I met Mustafa on his field, where he and his brother started to replant their olive trees. The field is now divided into one part in the West of the Israeli Security Fence and one in the East; the place for the fence itself has already eaten the place for 77 Olive trees. Mustafa and his brother rented a bulldozer to open new holes in the Olive field, to transport the trees and to bring them into the new holes. The work is hard; most of the trees are old and heavy, so, that at least for every tree 3 to 4 people are necessary to manage the replanting. Good that they have friends here to help. The bulldozer is on his way to bring the next trees. Mustafa now has time to tell me:

Trees were uprooted to make way for security fence.“It is very hard for me. I am not a farmer. I studied psychology at the University in Nablus and got my B.A. But in this time there is no way to continue, the way to reach Nablus – only 25 km far away from Jayyous – is very difficult because of different road blocks and checkpoints and long term closures and curfews in Nablus itself, and beside this it is too expensive. So I opened a small shop in Jayyous, but, of course, if most people don’t have money, you can’t sell so much. By the way, we are able to replant 55 Olive trees. We miss 22 trees. We believe, that the Israeli contractor took them to sell inside of Israel.”
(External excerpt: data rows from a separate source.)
-- ==== Sys2Proof/Machine/State.lean ====
section
/-! DEFINITION. The state of the machine, why a step can stop, and the state after reset (spec/10_state.md). -/

namespace Sys2Proof.Machine

/-- The permutation state S: 25 lanes of 64 bits, lane A[x,y] at number x + 5·y (10_state.md R21). -/
abbrev Lanes := Vector Long 25

/-- PHASE (10_state.md R25): six values, the codes 6 and 7 never occur. -/
inductive Phase where
  | initial
  | absorbing
  | preN
  | preS
  | squeezing
  | finalized
deriving DecidableEq, Repr

/-- The hash context (10_state.md R24). -/
structure Context where
  /-- S -/
  lanes : Lanes
  /-- RATE, in bytes -/
  rate : BitVec 8
  /-- DLEN, in bytes -/
  dlen : BitVec 8
  /-- SUFFIX -/
  suffix : Byte
  /-- FID -/
  fid : BitVec 4
  /-- INDEX, an offset in the rate window -/
  index : BitVec 8
  /-- REM, string or output bytes still expected -/
  rem : Long
  /-- LSLEN, the latched length of S -/
  lslen : Long
  /-- PHASE -/
  phase : Phase
deriving DecidableEq, Repr

/-- An operation with the operands it latched at issue: the values of PEND but none (10_state.md R30). -/
inductive Op where
  | init
  | start (fid : BitVec 4)
  | startCshake (fid : BitVec 4) (nlen slen : Long)
  | finish (olen : Long)
  | absorb (b : Byte)
  | squeeze
  | reserved
deriving DecidableEq, Repr

/-- The two agents of 44_control.md R140. -/
inductive Turn where
  | engine
  | host
deriving DecidableEq, Repr

/-- What the host does next: an access, a reset (44_control.md R140), or the poll loop WAITIDLE (30_encoding.md R76). -/
inductive Event where
  | access (a : Access)
  | reset
  | waitIdle
deriving DecidableEq, Repr

/-- The machine. The last two fields are the model's own: they stand for the host and for the order in which the two
agents move (DESIGN CHOICE, notes/assumptions/1.md and 2.md). -/
structure State where
  /-- S and the context fields (10_state.md R24) -/
  ctx : Context
  /-- NLEN (10_state.md R28) -/
  nlen : Long
  /-- SLEN -/
  slen : Long
  /-- OLEN -/
  olen : Long
  /-- BUSY (10_state.md R29) -/
  busy : Bool
  /-- LAST_ERR -/
  lastErr : Bool
  /-- STICKY_ERR -/
  stickyErr : Bool
  /-- PEND (10_state.md R30) -/
  pend : Option Op
  /-- the values the host's reads have returned, oldest first (44_control.md R155) -/
  reads : List Word
  /-- what the host will do, oldest first -/
  host : List Event
  /-- who moves next, each time the engine's completion is enabled; the engine where the list is empty -/
  turns : List Turn
deriving DecidableEq, Repr

/-- No step faults: an error of the engine is the status of a completed operation, never a trap or a fault
(60_exceptions.md R165, R174). The type has no constructor. -/
inductive Fault where
deriving DecidableEq, Repr

/-- Why an access gets no meaning. Each one is raised by `step` when the host's next access is not admitted; each is
safe, since no claim holds of a refused run (44_control.md R156). -/
inductive Refusal where
  /-- Raised by an arm of `exec` whose instruction has no meaning yet. No arm is. Safe. -/
  | notModelled (mnemonic : String)
  /-- Raised for an access that is not 32 bits wide; the chip's response is the open parameter SUBWORD_ACCESS
  (20_memory.md R48). Safe. -/
  | subwordWidth
  /-- Raised for an offset that is not a multiple of 4; SUBWORD_ACCESS again (20_memory.md R48). Safe. -/
  | subwordOffset
  /-- Raised for an offset outside the 64-byte window (60_exceptions.md R174). Safe. -/
  | outsideWindow
deriving DecidableEq, Repr

/-- The cleared context: S and every field 0, PHASE = INITIAL (10_state.md R26, R34). -/
def Context.zero : Context where
  lanes := Vector.replicate 25 0
  rate := 0
  dlen := 0
  suffix := 0
  fid := 0
  index := 0
  rem := 0
  lslen := 0
  phase := .initial

/-- The machine right after reset (10_state.md R34). The host has nothing to do yet and nothing has been read. -/
def State.reset : State where
  ctx := Context.zero
  nlen := 0
  slen := 0
  olen := 0
  busy := false
  lastErr := false
  stickyErr := false
  pend := none
  reads := []
  host := []
  turns := []

end Sys2Proof.Machine
end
Some days later we visited Mustafa again on his field. It was the time, when he started to water the replanted trees. On the field he has a water reservoir, where he can collect the rainwater. We can see, how Mustafa starts his work. First he has to chop the soil. Then he takes his bottle and goes to his water reservoir, the bottle goes down on a long rope, and he gets the bottle back, full of water. He turns to the tree, waters it, and goes again to the reservoir. Ten or twelve times. It is a hard job. After he finished one tree he needs a rest. “Please excuse me. You know, I am not a farmer”, he says. The volume of the reservoir of 200 m3 is normally enough for the needs of one year. Now, short term before the raining period, it is nearly empty. But he needs in the next 3 or 4 years every year per tree approximately 3 times 100 l water. Then, after this time, he will know if his replanting was successful.

Mustafa is 23 years old. He has 3 brothers and 5 sisters, but nobody has a job. His father worked as a teacher in Jayyous for many years, later he was the manager of a charity for disabled in Qalqylia, now he lost this job and stays at home because of the circumstances, the closures, curfews, troubles of the checkpoints. One brother studied sociology, the other one and one of the sisters religion. One sister studied English, two married early, the last one is studying teaching. One of the brothers studied sports. He recently came back from the prison, a prisoner’s camp in the desert, where he had to stay for 16 months. I asked why. The answer was a laughing: “Because he is a Palestinian. Maybe, because he is religious. There was no court, no law, no right. This is our life.”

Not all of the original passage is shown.